2017-06-21 14:55:07.002 CEST [23096] DETAIL: Key (id)=(2) already exists.
2017-06-21 14:55:07.003 CEST [23070] LOG: worker process: logical replication worker for subscription 28681 (PID 23096) exited with exit code 1
2017-06-21 14:55:07.006 CEST [23117] LOG: logical replication apply worker for subscription "reprec" has started
DEBUG: received replication command: IDENTIFY_SYSTEM
DEBUG: received replication command: START_REPLICATION SLOT "reprec" LOGICAL 0/0 (proto_version '1', publication_names '"repsend"')
2017-06-21 14:55:07.008 CEST [23118] LOG: starting logical decoding for slot "reprec"
2017-06-21 14:55:07.008 CEST [23118] DETAIL: streaming transactions committing after 0/51A67B8, reading WAL from 0/51A66C8
LOG: starting logical decoding for slot "reprec"
DETAIL: streaming transactions committing after 0/51A67B8, reading WAL from 0/51A66C8
2017-06-21 14:55:07.008 CEST [23118] LOG: logical decoding found consistent point at 0/51A66C8
2017-06-21 14:55:07.008 CEST [23118] DETAIL: There are no running transactions.
DEBUG: sending replication keepalive
LOG: logical decoding found consistent point at 0/51A66C8
DETAIL: There are no running transactions.
2017-06-21 14:55:07.009 CEST [23117] ERROR: duplicate key value violates unique constraint "repli_pkey"
2017-06-21 14:55:07.009 CEST [23117] DETAIL: Key (id)=(2) already exists.
2017-06-21 14:55:07.010 CEST [23070] LOG: worker process: logical replication worker for subscription 28681 (PID 23117) exited with exit code 1
2017-06-21 14:55:12.019 CEST [23122] LOG: logical replication apply worker for subscription "reprec" has started
DEBUG: received replication command: IDENTIFY_SYSTEM
2017-06-21 14:55:12.021 CEST [23124] LOG: starting logical decoding for slot "reprec"
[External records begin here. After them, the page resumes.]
/-- Table 6.3. A SUM scatter holds its mixer for the whole ledger (R216). -/
def fabTile (w : Word128) : TileRun :=
  let d1 := wD1 w
  let end_ := fabII w * d1
  let n := tileRows (tileBits (wElem w) (wD0 w * d1))
  { rows := [n, n, tileRows (fabBits w)], cycles := 2 + (d1 - 1) * fabII w + fabLag w + 1
    ledger := (upTo d1).map fun r =>
      (2 + r * fabII w, .map r (rowOf w 1 + r * mapBytes w) (mapBytes w) (rowOf w 2 + (if perseg w then r * mapIdx w else 0)) (mapIdx w))
    sides := ⟨fabricClass, wUnit w, 2, 2 + end_, 2 + fabLag w, 2 + fabLag w + end_⟩ ::
      (if wordOpc w = 0x24 then [⟨mixerClass, wAux16 w % 32, 0, 4 * d1 + 12, 0, 4 * d1 + 12⟩] else []) }

/-- L of Table 7.7. -/
def shapeLag (cls : Nat) : Nat := match cls with | 3 => 4 | 4 => 6 | _ => 3

/-- Table 7.7. -/
def shapeTile (w : Word128) (b : List Byte) : TileRun :=
  let cls := wordClass w
  let p := portRate cls
  let ins := rowBeats (shapeIn w) p
  let ri := ins.length
  let ro := ceilDiv (shapeLen w b) p
  let o := 2 + ri + shapeLag cls
  { rows := [ceilDiv (shapeLen w b) 1024, ceilDiv (shapeIn w) 1024, b2n (cls = 4)], cycles := o + ro
    ledger := (if cls = 4 then [(2, .read true (rowOf w 2) 64)] else []) ++
      ins.map (fun e => (2 + e.1, .read false (rowOf w 1 + e.2.1) e.2.2)) ++ [(1 + ri, .run)]
    sides := [⟨cls, wUnit w, 2, 2 + ri, o, o + ro⟩] }

/-- R246. -/
def mixerTile (w : Word128) (b : List Byte) : TileRun :=
  let p := MixPar.parse b
  let t := mixTile w p
  let bb := mixBytesB w p
  let rb := ceilDiv bb 256
  { shape := t.shape
    rows := [tileRows (tileBits (wOpx w) t.n), tileRows (tileBits (wElem w) (wD0 w * wD1 w)), ceilDiv bb 1024], cycles := 8 + rb + t.cyc
    ledger := (rowBeats bb 256).map (fun e => (2 + e.1, .read true (rowOf w 2 + e.2.1) e.2.2)) ++
      (upTo t.cyc).map fun i => (2 + rb + i, .part i)
    sides := [⟨mixerClass, wUnit w, 2, 2 + rb + t.cyc, 8 + rb, 8 + rb + t.cyc⟩] }

/-- The ledger of a tile-form engine instruction with parameter block `b`. -/
def tileRun (w : Word128) (b : List Byte) : TileRun :=
  match wordClass w with
  | 2 => fabTile w
  | 6 => mixerTile w b
  | _ => shapeTile w b

end Sys2Proof.Machine
end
2017-06-21 14:55:12.021 CEST [23124] DETAIL: streaming transactions committing after 0/51A67B8, reading WAL from 0/51A66C8
DEBUG: received replication command: START_REPLICATION SLOT "reprec" LOGICAL 0/0 (proto_version '1', publication_names '"repsend"')
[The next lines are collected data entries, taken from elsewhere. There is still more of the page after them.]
/-- One request for the part of a write group behind one port, and its beats; those that need a read-modify-write are visible later. -/
def State.leavePart (s : State) (c : Nat) (planned : Bool) (f : Xfer) (d : DmaDesc) (a : Nat) (bs : List Byte) : State :=
  let ga := s.global a
  let most := (beatSplit a bs (bs.length + 1)).foldl (fun m e => max m (s.writeLat (s.global e.1) e.2.length)) (s.writeLat ga 0)
  let s := s.xbPut (dmaAsk c planned f d true s.clk most) a bs.length
  let x := s.dctx c planned
  s.setDctx c planned
    { x with out := x.out ++ (beatSplit a bs (bs.length + 1)).map fun e =>
        { ga := s.global e.1, bytes := e.2, req := s.xbNext, lat := s.writeLat (s.global e.1) e.2.length } }

/-- A write group's bytes leave; none where they must wait. -/
def State.deliver (s : State) (c : Nat) (planned : Bool) (f : Xfer) (ga : Nat) (bs : List Byte) : Option State :=
  match s.consumerOf c with
  | some k => s.feed k planned bs
  | none =>
    let d := (s.dctx c planned).desc
    if s.onChip ga then
      if !s.tidRoom (8 + c / 16) true planned then none
      else
        let ps := partsOf (localOf ga) bs.length
        some (forAll (List.zip ps (splitBy (ps.map (·.2)) bs)) (fun e s => s.leavePart c planned f d e.1.1 e.2) s)
    else
      let r := dmaRemote c planned f
      match s.postWrite ga bs r with
      | (s, .sent) => some s
      | (_, .wait) => none
      | (s, .absent) => some (s.absentWrite ga bs.length r)

/-- The next write group leaves: none where it must wait. -/
def State.issueWrite (s : State) (c : Nat) (planned : Bool) : Option State :=
  let x := s.dctx c planned
  match x.xfer, x.ready with
  | some f, g :: _ =>
    let bs := g.bytes.take (s.nextWrite c planned)
    let chk := if x.desc.check = 1 then 3 else if x.desc.check = 2 then 1 else 0
    (s.deliver c planned f g.dst bs).map fun s =>
      let s := s.checkBytes c planned g.dst bs
      let y := (s.dctx c planned).afterWrite bs.length
      s.setDctx c planned { y with due := max y.due (s.clk + (if (s.consumerOf c).isSome then max chk 2 else chk)) }
  | _, _ => none

/-! ### A cycle of a context -/

/-- Writes that are visible by now. -/
def State.pollOut (c : Nat) (planned : Bool) (s : State) : State :=
  let x := s.dctx c planned
  let out := x.out.map fun o => if o.vis.isSome then o else { o with vis := (s.xbGot o.req).map (· + o.lat) }
  let now (o : DmaOut) : Bool := o.vis.any (· ≤ s.clk)
  let s := s.setDctx c planned
    { x with out := out.filter fun o => !now o, due := ((out.filter now).map fun o => o.vis.getD 0).foldl max x.due }
  forAll (out.filter now) (fun o s => s.localWrite (localOf o.ga) o.bytes) s

/-- The bytes of read group `k` of a context, counted from its oldest, are read in the cycle in which its last request takes effect. A
channel that has been fenced meanwhile faults the transfer (R112). -/
def State.sampleRead (c : Nat) (planned : Bool) (k : Nat) (s : State) : State :=
  let x := s.dctx c planned
  match x.rds[k]? with
  | none => s
  | some r =>
    match r.src with
    | none => s
    | some (ga, n) =>
      if r.data.isSome || !s.onChip ga then s
      else
        let gots := r.reqs.map s.xbGot
        let smp := r.sample.or (if gots.all Option.isSome then some (((gots.map (·.getD 0)).foldl max 0) + s.sampleLat ga) else none)
        let put (r : DmaRead) (s : State) : State := s.setDctx c planned { s.dctx c planned with rds := (s.dctx c planned).rds.set k r }
        match smp with
        | none => s
        | some z =>
          if s.clk < z then put { r with sample := smp } s
          else if s.fenced (localOf ga) n then s.endXfer c planned { cause := 0x0F, addr := ga, len := n }
          else
            let q := s.localRead (localOf ga) n
            put { r with sample := smp, data := some q.2, at_ := z + (s.readLat ga - s.sampleLat ga) + x.desc.lag } q.1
2017-06-21 14:55:12.022 CEST [23124] LOG: logical decoding found consistent point at 0/51A66C8
2017-06-21 14:55:12.022 CEST [23124] DETAIL: There are no running transactions.
LOG: starting logical decoding for slot "reprec"
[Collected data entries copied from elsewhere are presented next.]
-- ==== Sys2Proof/Machine/Embers.lean ====
section
/-! DEFINITION. Embers: creation, fetch, the choice of each pipe, issue, loads and stores, fences and retirement (R253 to R260, R265 to R270,
R273 to R280). -/

namespace Sys2Proof.Machine

/-! ### Fetch -/

/-- R275: the check of a PC for hearth `t`. One that is not 16-byte aligned names no instruction (R154; log entry 35). -/
def State.pcCheck (s : State) (t pc : Nat) : Chk Unit := do
  need (pc < 2 ^ 48 && regionOf pc = some .staging) { cause := 0x01, addr := pc % 2 ^ 56, len := 16 }
  need (pc % 16 = 0) { cause := 0x02, addr := pc, len := 16 }
  s.access t (s.global pc) 16 .x

/-- Up to 16 instructions from `pc` on, as far as they may be fetched. -/
def State.fetch (s : State) (t pc : Nat) : Nat → List Word128
  | 0 => []
  | k + 1 =>
    match s.pcCheck t pc with
    | .error _ => []
    | .ok _ => BitVec.ofNat 128 (leNat ((upTo 16).map fun i => s.codeByte (pc + i))) :: s.fetch t (pc + 16) k

/-- An empty window is filled. Staging bytes that a write of the same cycle changes come as they were, and in checked mode R276 discards
them (R278). -/
def State.fillWindow (s : State) (e : Nat) : State :=
  let m := s.ember e
  if !m.win.isEmpty then s
  else
    let m := { m with win := s.fetch m.hearth m.pc 16 }
    let n := 16 * m.win.length
    if m.lean || s.codeClk != s.clk then s.setEmber e m
    else
      match s.codeOld.find? fun b => m.pc ≤ b.1 && s.codeOld.all fun c => !(m.pc ≤ c.1 && c.1 < b.1) with
      | none => s.setEmber e m
      | some b =>
        if m.pc + n ≤ b.1 then s.setEmber e m
        else (s.setEmber e { m with win := m.win.take ((b.1 - m.pc) / 16), stale := max m.stale (s.clk + 24) }).bump .REFETCH_COUNT

/-! ### The choice of a pipe (R265) -/

/-- The resource of a pipe (Table 2.1). -/
def pipeRes (p : Nat) : Nat := 0x40 + p

/-- Where register-clock cycle `c` stands in this tick. -/
def State.cycAt (s : State) (c : Nat) : Nat := min (s.cyc + (c - s.clk)) (s.tickLen - 1)

/-- Whether the ember may issue in cycle `c`: a planned one only in the slots its plan claims on its pipe, if it claims any there; in
a banked tick an open one only outside every envelope (R53, R265; log entry 107). -/
def State.slotOk (s : State) (e c : Nat) : Bool :=
  let m := s.ember e
  let r := pipeRes (e / 256)
  if m.planned then
    !((s.plan m.plan).budgets.any (·.res = r)) || (s.slotsOn (s.plan m.plan) false r).testBit (s.cycAt c / 64)
  else !s.flag .TICK_STAT_BANKED || (s.claimer r (s.cycAt c)).isNone

/-- The first cycle from `c` on, in this tick, in which the ember may issue. -/
def State.slotFrom (s : State) (e c : Nat) : Option Nat :=
  if s.slotOk e c then some c
  else
    let c0 := c + (64 - s.cycAt c % 64)
    ((upTo ((s.tickLen - s.cycAt c) / 64)).map fun k => c0 + 64 * k).find? fun d => s.cycAt c + (d - c) < s.tickLen && s.slotOk e d

/-- The first cycle in which the ember is ready and its pipe may issue; none while it waits (R266, R276, R277). -/
def State.readyAt (s : State) (e : Nat) : Option Nat :=
  let m := s.ember e
  if !m.live || m.draining || m.wait != .none || s.codeHeld m then none
  else s.slotFrom e (max (max s.clk m.next) (max (mget 0 (e / 256) s.pipes) (if m.win.isEmpty then m.stale else 0)))

/-- R265 among the embers `es`, by rising id, that are ready in one cycle. -/
def State.pick (s : State) (es : List Nat) : Option Nat :=
  (es.find? fun e => (s.ember e).planned).or (es.find? fun e => es.all fun o => (s.ember e).issued ≤ (s.ember o).issued)

/-- The ember that pipe `p` issues for next, and when. -/
def State.chosen (s : State) (p : Nat) : Option (Nat × Nat) :=
  let cs := (s.embers.filter fun x => x.1 / 256 = p).filterMap fun x => (s.readyAt x.1).map fun c => (x.1, c)
  match cs with
  | [] => none
  | c :: r =>
    let first := r.foldl (fun m x => min m x.2) c.2
    (s.pick ((cs.filter (·.2 = first)).map (·.1))).map fun e => (e, first)

/-- The ember's next instruction at the cycle in which its pipe issues for it: the state at that cycle, and the ember with its word, or
without where the PC can no longer be fetched. Only the state where the ember is not the one, or is no longer once that cycle has come,
or where its copy is discarded as it is fetched (R278). -/
def State.ready (s : State) (e : Nat) : State × Option (Ember × Option Word128) :=
  match s.chosen (e / 256) with
  | none => (s, none)
  | some (o, c) =>
    if o != e then (s, none)
    else
      let s := s.toClk c
      if s.chosen (e / 256) != some (e, s.clk) then (s, none)
      else
        let s := s.fillWindow e
        let m := s.ember e
        if m.win.isEmpty && s.clk < m.stale then (s, none) else (s, some (m, m.win.head?))

/-- The pipe has issued for the ember in this cycle. -/
def State.spend (s : State) (e : Nat) : State :=
  { s with pipes := mput 0 (e / 256) (s.clk + 1) s.pipes }.setEmber e { s.ember e with issued := s.clk + 1 }

/-- The ember's instruction cannot go on in this cycle, and the pipe is free for another. -/
def State.stall (s : State) (e : Nat) : State := s.setEmber e { s.ember e with next := s.clk + 1 }

/-! ### Ending an instruction -/

/-- An instruction at `m.pc` has done its effect in `m`: the ember goes on at `pc`, no earlier than cycle `next`. A PC that cannot be
fetched faults it instead, `old` being the ember before it (R275). -/
def State.goTo (s : State) (e : Nat) (old m : Ember) (pc next : Nat) (cq err : Bool) : State :=
  match s.pcCheck m.hearth pc with
  | .error f => s.emberFlaw e old old.pc f
  | .ok _ =>
    let on := pc = old.pc + 16
    let s := s.setEmber e { m with pc := pc, win := if on then old.win.drop 1 else [], stale := if on then m.stale else 0, next := next }
    s.on cq fun s => s.complete (s.emberCtx e true old.pc) { err := err }

/-- Sequential flow. -/
def State.goOn (s : State) (e : Nat) (old m : Ember) (next : Nat) (cq : Bool) : State := s.goTo e old m (old.pc + 16) next cq false

/-- The instruction issues and the ember waits for `w`; its PC stands after it. -/
def State.block (s : State) (e : Nat) (old m : Ember) (w : Wait) : State :=
  match s.pcCheck m.hearth (old.pc + 16) with
  | .error f => s.emberFlaw e old old.pc f
  | .ok _ => s.setEmber e { m with pc := old.pc + 16, win := old.win.drop 1, wait := w }

/-! ### Issue -/

/-- The event of an instruction of opcode `opc`: `f` performs it on the state at its issue cycle, or answers none where it cannot go on in
that cycle. -/
def State.issue (s : State) (e opc : Nat) (f : State → Ember → Word128 → Option State) : State :=
  match s.ready e with
  | (p, some (_, some w)) =>
    if wordOpc w != opc then s
    else
      let q := p.spend e
      (f q (q.ember e) w).getD (p.stall e)
  | (p, none) => p
  | (_, some (_, none)) => s

/-- Fields of classes 0x0 and 0x7 (Tables 8.1, 10.6). -/
def wRd (w : Word128) : Nat := wordBits w 10 4
def wRs1 (w : Word128) : Nat := wordBits w 14 4
def wRs2 (w : Word128) : Nat := wordBits w 18 4
def wFunc (w : Word128) : Nat := wordBits w 22 4
def wWid (w : Word128) : Nat := wordBits w 26 3
def wImm (w : Word128) : Nat := wordBits w 32 64
def wCq (w : Word128) : Bool := wordBits w 9 1 = 1

/-- A sum of 64 bits (Table 8.2). -/
def add64 (a b : Nat) : Nat := (a + b) % 2 ^ 64

/-- Bits an opcode of class 0x0 uses beside OPC, FORM and CQ (Table 8.2). -/
def used0 (w : Word128) : Nat :=
  let rd := bitSpan 10 13
  let rs1 := bitSpan 14 17
  let rs2 := bitSpan 18 21
  let func := bitSpan 22 25
  let wid := bitSpan 26 28
  let imm := bitSpan 32 95
  match wordOpc w with
  | 0x00 => rd + rs1 + rs2 + func + imm
  | 0x01 => rd + rs1 + rs2 + wid + imm
  | 0x02 => rd + rs1 + 2 ^ 22 + wid + imm
  | 0x03 => rs1 + rs2 + wid + imm
  | 0x05 => rd
  | 0x07 => rd + rs1 + rs2 + (if (wFunc w).testBit 3 then func else 0) + imm
  | 0x09 => rd + func
  | _ => 0

/-- Reserved values of FUNC, WID and the condition (R262). -/
def valueOk0 (w : Word128) : Bool :=
  match wordOpc w with
  | 0x00 => wFunc w < 12
  | 0x01 | 0x02 | 0x03 => wWid w < 7
  | 0x09 => wFunc w < 6
  | _ => true

/-- The checks of a class 0x0 word, in code order (R156, R261 to R264, Table 5.10). -/
def State.check0 (s : State) (t : Nat) (w : Word128) : Chk Unit := do
  need (wordOpc w ≤ 0x09) (ichk 0x01)
  need ((w.toNat &&& (used0 w + bitSpan 0 9)) = w.toNat && valueOk0 w) (ichk 0x02)
  need (!wordTile w) (ichk 0x03)
  need (wordOpc w != 0x07 || !(wFunc w).testBit 3 || s.expert t) (ichk 0x04)
  let n := ceilDiv (2 ^ wWid w) 8
  need ((wordOpc w != 0x02 || wRd w % n = 0) && (wordOpc w != 0x03 || wRs2 w % n = 0)) (ichk 0x06)

/-- An instruction of class 0x0: its checks, then `f`. -/
def State.issue0 (s : State) (e opc : Nat) (f : State → Ember → Word128 → Option State) : State :=
  s.issue e opc fun s m w =>
    match s.check0 m.hearth w with
    | .error g => some (s.emberFlaw e m m.pc g)
    | .ok _ => f s m w

/-! ### alu, br, emb.info -/

/-- Table 8.2's ALU functions on 64-bit numbers. -/
def aluFn (f a b : Nat) : Nat :=
  let n := 2 ^ 64
  let k := b % 64
  match f with
  | 0 => (a + b) % n
  | 1 => (a + n - b) % n
  | 2 => a &&& b
  | 3 => a ||| b
  | 4 => a ^^^ b
  | 5 => a * 2 ^ k % n
  | 6 => a / 2 ^ k
  | 7 => ((signedOf a 64 / (2 ^ k : Nat)) % (n : Nat)).toNat
  | 8 => a * b % n
  | 9 => if signedOf a 64 ≤ signedOf b 64 then a else b
  | 10 => if signedOf a 64 ≤ signedOf b 64 then b else a
  | _ => b2n (decide (a < b))

def execAlu (e : Fin 2048) (s : State) : Answer :=
  live s fun s => s.issue0 e 0x00 fun s m w =>
    let v := aluFn (wFunc w) (m.a (wRs1 w)) (add64 (m.a (wRs2 w)) (wImm w))
    some (s.goOn e m (m.setA (wRd w) v) (s.clk + if wFunc w = 8 then 3 else 1) (wCq w))

/-- Branch conditions. -/
def brTaken (c a b : Nat) : Bool :=
  match c with
  | 0 => true
  | 1 => a = b
  | 2 => a != b
  | 3 => signedOf a 64 < signedOf b 64
  | 4 => signedOf b 64 ≤ signedOf a 64
  | 5 => a < b
  | _ => b ≤ a

def execBr (e : Fin 2048) (s : State) : Answer :=
  live s fun s => s.issue0 e 0x01 fun s m w =>
    let m' := m.setA (wRd w) (m.pc + 16)
    if brTaken (wWid w) (m.a (wRs1 w)) (m.a (wRs2 w)) then
      some (s.goTo e m m' ((m.pc + wImm w * 16) % 2 ^ 64) (s.clk + 8) (wCq w) false)
    else some (s.goOn e m m' (s.clk + 1) (wCq w))

/-- Items of `emb.info`. -/
def State.emberInfo (s : State) (e : Nat) (m : Ember) (f : Nat) : Nat :=
  match f with
  | 0 => s.emberTag e
  | 1 => m.hearth
  | 2 => s.now
  | 3 => if m.planned then (s.plan m.plan).tick else 0
  | 4 => s.cyc
  | _ => e / 256

def execEmbInfo (e : Fin 2048) (s : State) : Answer :=
  live s fun s => s.issue0 e 0x09 fun s m w =>
    some (s.goOn e m (m.setA (wRd w) (s.emberInfo e m (wFunc w))) (s.clk + 1) (wCq w))

/-! ### Loads -/

/-- The clock moves on until request `id` is granted, within the 4,096 cycles that log entry 108 gives. -/
def State.untilGot (s : State) (id : Nat) : State := s.runUntil (fun s => (s.xbGot id).isSome) 4096

/-! ### Loads -/

/-- Alignment and address of an access of 2^WID bytes (R263, R464). -/
def State.memCheck (s : State) (t ga n : Nat) (k : AKind) : Chk Unit := do
  need (ga % n = 0) { cause := 0x02, addr := ga % 2 ^ 56, len := n }
  s.access t ga n k

/-- R266: when a planned remote load's data is back: over link `n` after two trips and 192 cycles. That of a local load follows its grant,
and an open remote one has no such cycle. -/
def State.loadDue (s : State) (e ga : Nat) : Nat :=
  if s.onChip ga || !(s.ember e).planned then s.clk
  else match s.wayTo ga (s.emberRemote e) with
    | none => s.clk
    | some r => s.clk + 2 * s.fld .LINK_LAT r.1 + 192

/-- An own store to the same bytes of another node is buffered, or posted and not resolved: the load would not observe it yet (R268). -/
def State.farStore (s : State) (e ga n : Nat) : Bool :=
  (s.ember e).ownStore ga n ||
    s.posted.any fun p => p.owner = .ember e (s.emberTag e) && overlaps ga n p.addr (p.addr + p.len)

def execLd (e : Fin 2048) (s : State) : Answer :=
  live s fun s => s.issue0 e 0x02 fun s m w =>
    let ga := add64 (m.a (wRs1 w)) (wImm w)
    let n := 2 ^ wWid w
    match s.memCheck m.hearth ga n .r with
    | .error f => some (s.emberFlaw e m m.pc f)
    | .ok _ =>
      let wt := Wait.load ga (wWid w) (wRd w) ((wFunc w).testBit 0) (wCq w) (s.loadDue e ga)
      if s.onChip ga then
        if !s.mayAccess m ga n then some (s.block e m m (wt none))
        else match s.memAsk e ga n false s.clk with
          | none => if m.planned then some ((s.stall e).tidMiss e) else none
          | some r => some (r.1.block e m m (wt (some r.2)))
      else if s.farStore e ga n then none
      else match s.postRead ga n (s.emberRemote e) with
        | (s, .sent) => some (s.block e m m (wt none))
        | (_, .wait) => none
        | (s, .absent) => some (s.emberFlaw e m m.pc { cause := 0x21, addr := ga, len := n })

/-- The loaded bytes in the registers (R262, R263). -/
def Ember.loaded (m : Ember) (rd wid : Nat) (signed : Bool) (bs : List Byte) : Ember :=
  if wid ≤ 3 then
    let n := 8 * 2 ^ wid
    let v := leNat bs
    m.setA rd (if signed && wid ≤ 2 && v.testBit (n - 1) then v + 2 ^ 64 - 2 ^ n else v)
  else m.setWide rd bs (2 ^ (wid - 3))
DETAIL: streaming transactions committing after 0/51A67B8, reading WAL from 0/51A66C8
DEBUG: sending replication keepalive
LOG: logical decoding found consistent point at 0/51A66C8
DETAIL: There are no running transactions.
2017-06-21 14:55:12.023 CEST [23122] ERROR: duplicate key value violates unique constraint "repli_pkey"
2017-06-21 14:55:12.023 CEST [23122] DETAIL: Key (id)=(2) already exists.
2017-06-21 14:55:12.024 CEST [23070] LOG: worker process: logical replication worker for subscription 28681 (PID 23122) exited with exit code 1
2017-06-21 14:55:12.033 CEST [23124] LOG: could not send data to client: Broken pipe
2017-06-21 14:55:12.033 CEST [23124] FATAL: connection to client lost
2017-06-21 14:55:17.032 CEST [23133] LOG: logical replication apply worker for subscription "reprec" has started
DEBUG: received replication command: IDENTIFY_SYSTEM
DEBUG: received replication command: START_REPLICATION SLOT "reprec" LOGICAL 0/0 (proto_version '1', publication_names '"repsend"')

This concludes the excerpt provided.